許可がいるのか?と瞬時に思ったが、口には出さなかった。言ったら、激昂することは目に見えているほど、表情筋がぷるぷると震えていた。



「あの、私がお願いしまして……」



店長が間に立とうとしてくれた。しかし、化野さんは手で店長を制すと、期せずして自分を取り囲んでいる形になった人々をぐるりと眺め回した。



化野さんは、愚かな聴衆に言い含めるようにゆっくりと宣告した。



「今夜、新たな犠牲が出るわ。一時の恐怖に惑わされ、死を遠のけてしまったから。死は再度近づいて来るでしょう。赤き血を求めるでしょう。私達はそれを祝福として受け入れなければなりません。これは楽園へと至る儀式なのです」

「うるせーな。いい加減黙れよ、ババア」



若い男性従業員だった。さっき火山爆発説を唱えていた人だ。



化野さんはババア呼ばわりされたからか、一瞬顔の中心にしわが寄り集まったすごい顔をした。げんこつ顔だ。真央のげんこつ顔は可愛かったが、このげんこつで殴られたら複雑骨折も免れないと思わせる顔だった。



「は、春木くん、お客様になんて口を」



店長が注意したが、他の客が黙っていなかった。



「いや、その通りだぜ。ニイチャン、よく言った!」

「そうだよ。さっきからブツブツうるさかったんだよ」

「みんな静かにしてるのに、危機意識とかないんですか?」



どうやらストレス下での説法は、着実に皆のヘイトを集めていたらしく、口々に非難の声が上がった。



だが、化野さんは動じる様子を一切見せなかった。



人差し指をゆっくりと立てた。なにかと思い、皆の非難の声が次第に弱まった。



化野さんは人差し指を今度は、春木くんと呼ばれた若い男性従業員に向けた。まっすぐに睨み据えている。
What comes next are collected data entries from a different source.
-- ==== Sys2Proof/Machine/Events.lean ====
section
/-! DEFINITION. The event controllers of the host dies, host-facing causes and MSI-X vectors (R439-R456; DEDUCED, log entry 39). -/

namespace Sys2Proof.Machine

/-- Change one controller; a source presented before that is no longer pending leaves the spurious number (R450). -/
def onController (s : State) (h : Port) (f : HostDie → HostDie) : State :=
  s.modHost h fun x => withdraw x (f x)

/-- The source numbers 32k + b whose bit is set in a word. -/
def wordSources (k word : Nat) : List Nat := ((List.range 32).filter fun b => bit word b).map (32 * k + ·)

/-- EVENT_MESSAGE: a message source fires (R439, R441). -/
def execEventMessage (n : Nat) (s : State) : Out :=
  actAlways (decide (n < 1024)) s fun s => if isWireSource n then s else s.fire n

/-! ### Wires (R441) -/

/-- The samples a filter wants: 0 is treated as 1. -/
def filterOf (x : Source) : Nat := if x.filter == 0 then 1 else x.filter

/-- A level source whose wire rises: in native mode 1 is added to the count, in both modes pending follows the wire (R441); while its
core sleeps it is latched, and a further rise merges (R452). -/
def levelRise (h : HostDie) (n : Nat) : HostDie :=
  let x := getSrc h n
  if (getCore h x.core).asleep then setSrc h n { x with latch := true }
  else coalesceFire (if x.compat then h else setSrc h n { x with count := min 0xFFFF (x.count + 1) }) n false

/-- A wire seen at a level for a number of samples, at one controller; did the source fire? -/
def wireAt (n : Nat) (high : Bool) (samples : Nat) (h : HostDie) : HostDie × Bool :=
  let x := getSrc h n
  let rise := high && !x.wire
  let passed := decide (filterOf x ≤ samples)
  let y := { x with wire := high, filtered := if passed then high else x.filtered }
  let h1 := setSrc h n y
  if x.level then
    if rise then (levelRise h1 n, true) else (withdraw h h1, false)
  else if passed && high && !x.filtered then (fireSource h1 n, true)
  else (h1, false)

/-- WIRE_SOURCE_CHANGE: each controller senses the wire as it is configured, and the port of its die hears of a fire (R441,
R450, R453). -/
def execWireSourceChange (n : Nat) (high : Bool) (samples : Nat) (s : State) : Out :=
  actAlways (decide (n < 1024)) s fun s =>
    if !isWireSource n then s
    else
      let a := wireAt n high samples s.hostA
      let b := wireAt n high samples s.hostB
      let s := { s with hostA := a.1, hostB := b.1 }
      let s := if a.2 then hostForward s .A n else s
      if b.2 then hostForward s .B n else s

/-! ### Claim and completion (R443, R444, R448-R450) -/

/-- Where a source's handler lies: the class's base and 64 bytes a source (R448). -/
def vectorOf (c : Core) (fast : Bool) (n : Nat) : Nat := (if fast then c.vbaseF else c.vbaseN) * 2 ^ 16 + 64 * n

/-- The claim of a presentation: the source becomes active, the core jumps to its vector, for a fast one in its fast bank. -/
def claim (h : HostDie) (c n : Nat) (fast : Bool) : HostDie :=
  let k := getCore h c
  let k := { k with pc := vectorOf k fast n }
  let k := if fast then { k with claimedFast := n, fastBank := true } else { k with claimedNormal := n }
  let h := setCore h c k
  if n == 0x3FF then h
  else
    let x := getSrc h n
    setSrc h n { x with active := true, pending := if x.compat then false else x.pending }

/-- EVENT_CLAIM: a core claims what is presented to it in a class. -/
def execEventClaim (h : Port) (core : Nat) (fast : Bool) (s : State) : Out :=
  actAlways (isCore core) s fun s =>
    match presented (s.host h) core with
    | some (n, f) => if f == fast then s.modHost h fun x => claim x core n fast else s
    | none => s

/-- EVC_CLAIMED shows no claim of a source any more; a fast completion returns to the normal bank (R449). -/
def dropClaim (k : Core) (n : Nat) : Core :=
  if k.claimedFast == n then { k with claimedFast := 0x3FF, fastBank := false }
  else if k.claimedNormal == n then { k with claimedNormal := 0x3FF }
  else k

/-- A completion: of the spurious number, or of a source active on the core; any other is ignored (R449, R450). -/
def complete (h : HostDie) (c n : Nat) : HostDie :=
  let k := getCore h c
  if n == 0x3FF then
    if k.spuriousFast then setCore h c { k with spuriousFast := false, fastBank := false }
    else setCore h c { k with spuriousNormal := false }
  else
    let x := getSrc h n
    if k.claimedFast == n || k.claimedNormal == n then setCore (setSrc h n { x with active := false }) c (dropClaim k n) else h

def execEventComplete (h : Port) (core n : Nat) (s : State) : Out :=
  actAlways (isCore core && decide (n < 1024)) s fun s => s.modHost h fun x => complete x core n

/-! ### Counts, masks, pending (R443, R445) -/

/-- What a read of EVC_COUNT_n returns: a compatibility source reads 0 (R443, R444). -/
def countOf (x : Source) : Nat := if x.compat then 0 else x.count

/-- A read of EVC_COUNT_n clears the count (R443). -/
def clearCount (n : Nat) (h : HostDie) : HostDie :=
  if (getSrc h n).compat then h else setSrc h n { getSrc h n with count := 0 }

/-- The count is returned and cleared; an aligned 64-bit read returns and clears two counts at once (R14, R443, R489). -/
def takeCount (s : State) (h : Port) (n : Nat) (wide : Bool) : State :=
  let low := countOf (getSrc (s.host h) n)
  if wide then
    let high := countOf (getSrc (s.host h) (n + 1))
    { onController s h (fun y => clearCount (n + 1) (clearCount n y)) with reply := low + 2 ^ 32 * high }
  else { onController s h (clearCount n) with reply := low }

/-- A BAR0 read of a count: it reads zero and clears nothing where the module's state lets no read of the window through (R493), and
all ones on a die without power (R491). -/
def hostCountRead (s : State) (h : Port) (n : Nat) (wide : Bool) : State :=
  if !readAllowed s (0x1000000 + hostDieIdx h * 0x80000) then { s with reply := 0 }
  else if !(s.die (hostDieIdx h)).powered then { s with reply := if wide then 2 ^ 64 - 1 else 2 ^ 32 - 1 }
  else takeCount s h n wide

/-- EVC_COUNT_READ by a management core of the die, or through a port (R443, R498). -/
def execEvcCountRead (h : Port) (n : Nat) (read : CountRead) (s : State) : Out :=
  actAlways (decide (n < 1024) && (!read.wide || n % 2 == 0)) s fun s =>
    match read.host with
    | some p => overBar p (fun s => hostCountRead s h n read.wide) s
    | none => if (s.die (hostDieIdx h)).powered then takeCount s h n read.wide else s

/-- Mask or unmask the sources of a word (R445). -/
def maskWord (h : HostDie) (k word : Nat) (m : Bool) : HostDie :=
  (wordSources k word).foldl (fun y n => setSrc y n { getSrc y n with masked := m }) h

def execEvcMaskSet (h : Port) (k word : Nat) (s : State) : Out :=
  actAlways (isWordOf32 k && isWord word) s fun s => s.modHost h fun x => maskWord x k word true

def execEvcMaskClr (h : Port) (k word : Nat) (s : State) : Out :=
  actAlways (isWordOf32 k && isWord word) s fun s => s.modHost h fun x => maskWord x k word false

/-- Each source named fires once, as every source does at both controllers (R439, R445). -/
def pendSet (s : State) (k word : Nat) : State := (wordSources k word).foldl State.fire s

/-- EVC_PEND_SET (R445). -/
def execEvcPendSet (_h : Port) (k word : Nat) (s : State) : Out :=
  actAlways (isWordOf32 k && isWord word) s fun s => pendSet s k word

/-- A source's native count or compatibility pending bit is cleared (R445). -/
def pendClear (y : HostDie) (n : Nat) : HostDie :=
  let x := getSrc y n
  setSrc y n (if x.compat then { x with pending := false } else { x with count := 0 })

def execEvcPendClr (h : Port) (k word : Nat) (s : State) : Out :=
  actAlways (isWordOf32 k && isWord word) s fun s => onController s h fun x => (wordSources k word).foldl pendClear x

/-! ### Coalescing and sleep (R451, R452) -/

/-- COALESCE_INTERVAL_EXPIRY: an interval of 0 means no timer (registers of 15). -/
def execCoalesceIntervalExpiry (h : Port) (core : Nat) (s : State) : Out :=
  actAlways (isCore core) s fun s =>
    if (getCore (s.host h) core).coalInterval == 0 || !(s.host h).sources.any (fun e => e.2.core == core && e.2.held) then s
    else s.modHost h fun x => releaseHeld x core

/-- CORE_SLEEP: only with no source active on the core (R452). -/
def execCoreSleep (h : Port) (core : Nat) (s : State) : Out :=
  actAlways (isCore core) s fun s =>
    s.modHost h fun x =>
      let k := getCore x core
      if k.claimedFast != 0x3FF || k.claimedNormal != 0x3FF then x else setCore x core { k with asleep := true }

/-- Apply each latch of a core's sources as one fire (R452). -/
def applyLatches (h : HostDie) (c : Nat) : HostDie :=
  (h.sources.filter fun e => e.2.core == c && e.2.latch).foldl (fun y e =>
    let y := setSrc y e.1 { getSrc y e.1 with latch := false }
    if isWireSource e.1 && e.2.level then levelRise y e.1 else fireAwake y e.1) h

/-- CORE_WAKE: a latched source that is unmasked wakes the core (R452). -/
def execCoreWake (h : Port) (core : Nat) (s : State) : Out :=
  actAlways (isCore core) s fun s =>
    s.modHost h fun x =>
      if (getCore x core).asleep && x.sources.any fun e => e.2.core == core && e.2.latch && !e.2.masked then
        applyLatches (setCore x core { getCore x core with asleep := false }) core
      else x

/-- LOCAL_TIMER_COMPARE (R440). -/
def execLocalTimerCompare (_h : Port) (core : Nat) (s : State) : Out :=
  actAlways (isCore core) s fun s => s.fire (0x240 + core)

/-! ### Causes (R442, R453) -/

/-- EVC_HOST_CAUSE_CLEAR: RW1C (R453). -/
def hostCauseClear (s : State) (p : Port) (k word : Nat) : State :=
  s.modPort p fun x =>
    let v := tblGet 0 x.hostCause k
    { x with hostCause := tblSet 0 x.hostCause k (v - (v &&& word)) }

def execEvcHostCauseClear (p : Port) (k word : Nat) (s : State) : Out :=
  act (isWordOf32 k && isWord word) s <| overBar p fun s => hostCauseClear s p k word

/-- DIE_CAUSE_CLEAR: firmware's RW1C write (R442). -/
def execDieCauseClear (d word : Nat) (s : State) : Out :=
  actAlways (isDie d) s fun s => s.modDie d fun x => { x with cause := x.cause &&& ~~~(BitVec.ofNat 7 word) }

/-! ### MSI-X vectors (R455, R456) -/

/-- MSIX_COALESCE_EXPIRY: the message for the triggers that wait; with MSI-X Enable 0 they are discarded (R455, R456). -/
def execMsixCoalesceExpiry (p : Port) (v : Nat) (s : State) : Out :=
  actAlways (decide (v < 2048)) s fun s =>
    let x := s.port p
    let m := tblGet {} x.msix v
    if m.triggers == 0 then s
    else if x.msixEnable then msixSend s p v
    else s.setPort p { x with msix := tblSet {} x.msix v { m with triggers := 0 } }

/-- Set a vector's mask; unmasking one whose pending bit is set sends its message (R456). -/
def setVectorMask (s : State) (p : Port) (v : Nat) (m : Bool) : State :=
  let x := s.port p
  let y := tblGet {} x.msix v
  let go := !m && y.pending && x.msixEnable && !x.funcMask && x.mayRequest
  let s := s.setPort p { x with msix := tblSet {} x.msix v { y with masked := m, pending := y.pending && !go } }
  if go then msixSend s p v else s

/-- MSIX_VECTOR_UNMASK (R456). -/
def execMsixVectorUnmask (p : Port) (v : Nat) (s : State) : Out :=
  act (decide (v < 2048)) s <| overBar p fun s => setVectorMask s p v false

end Sys2Proof.Machine
end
だが、それだけだった。化野さんが声を発することはなかった。



「へっ」



春木くんは、声を上げて化野さんを笑って見せた。だが、無理して笑ったことは明らかだった。若い男性をゾッとさせるだけの迫力が、化野さんにはあった。化野さんは瞬きもせずに、春木くんを指差し続けていた。



「な」



春木くんが重圧に負けて、怒鳴り散らす寸前で、化野さんは腕を降ろした。



化野さんは聴衆をかき分ける仕草もせず、まっすぐに歩き去った。聴衆は、触れては自分が呪われるとばかりに飛び退いて、道を開けた。おれの近くを通り過ぎて行く時、一瞬目線だけで睨まれた気がした。



引きつった表情のままの春木くんが、宙ぶらりんの感じで残されていた。



「……なんか、ごめんね」

「あ、いえ……」



おれが春木くんに謝ったら、静まり返っていた聴衆も呆れたように小さく笑って、自然とバラけていった。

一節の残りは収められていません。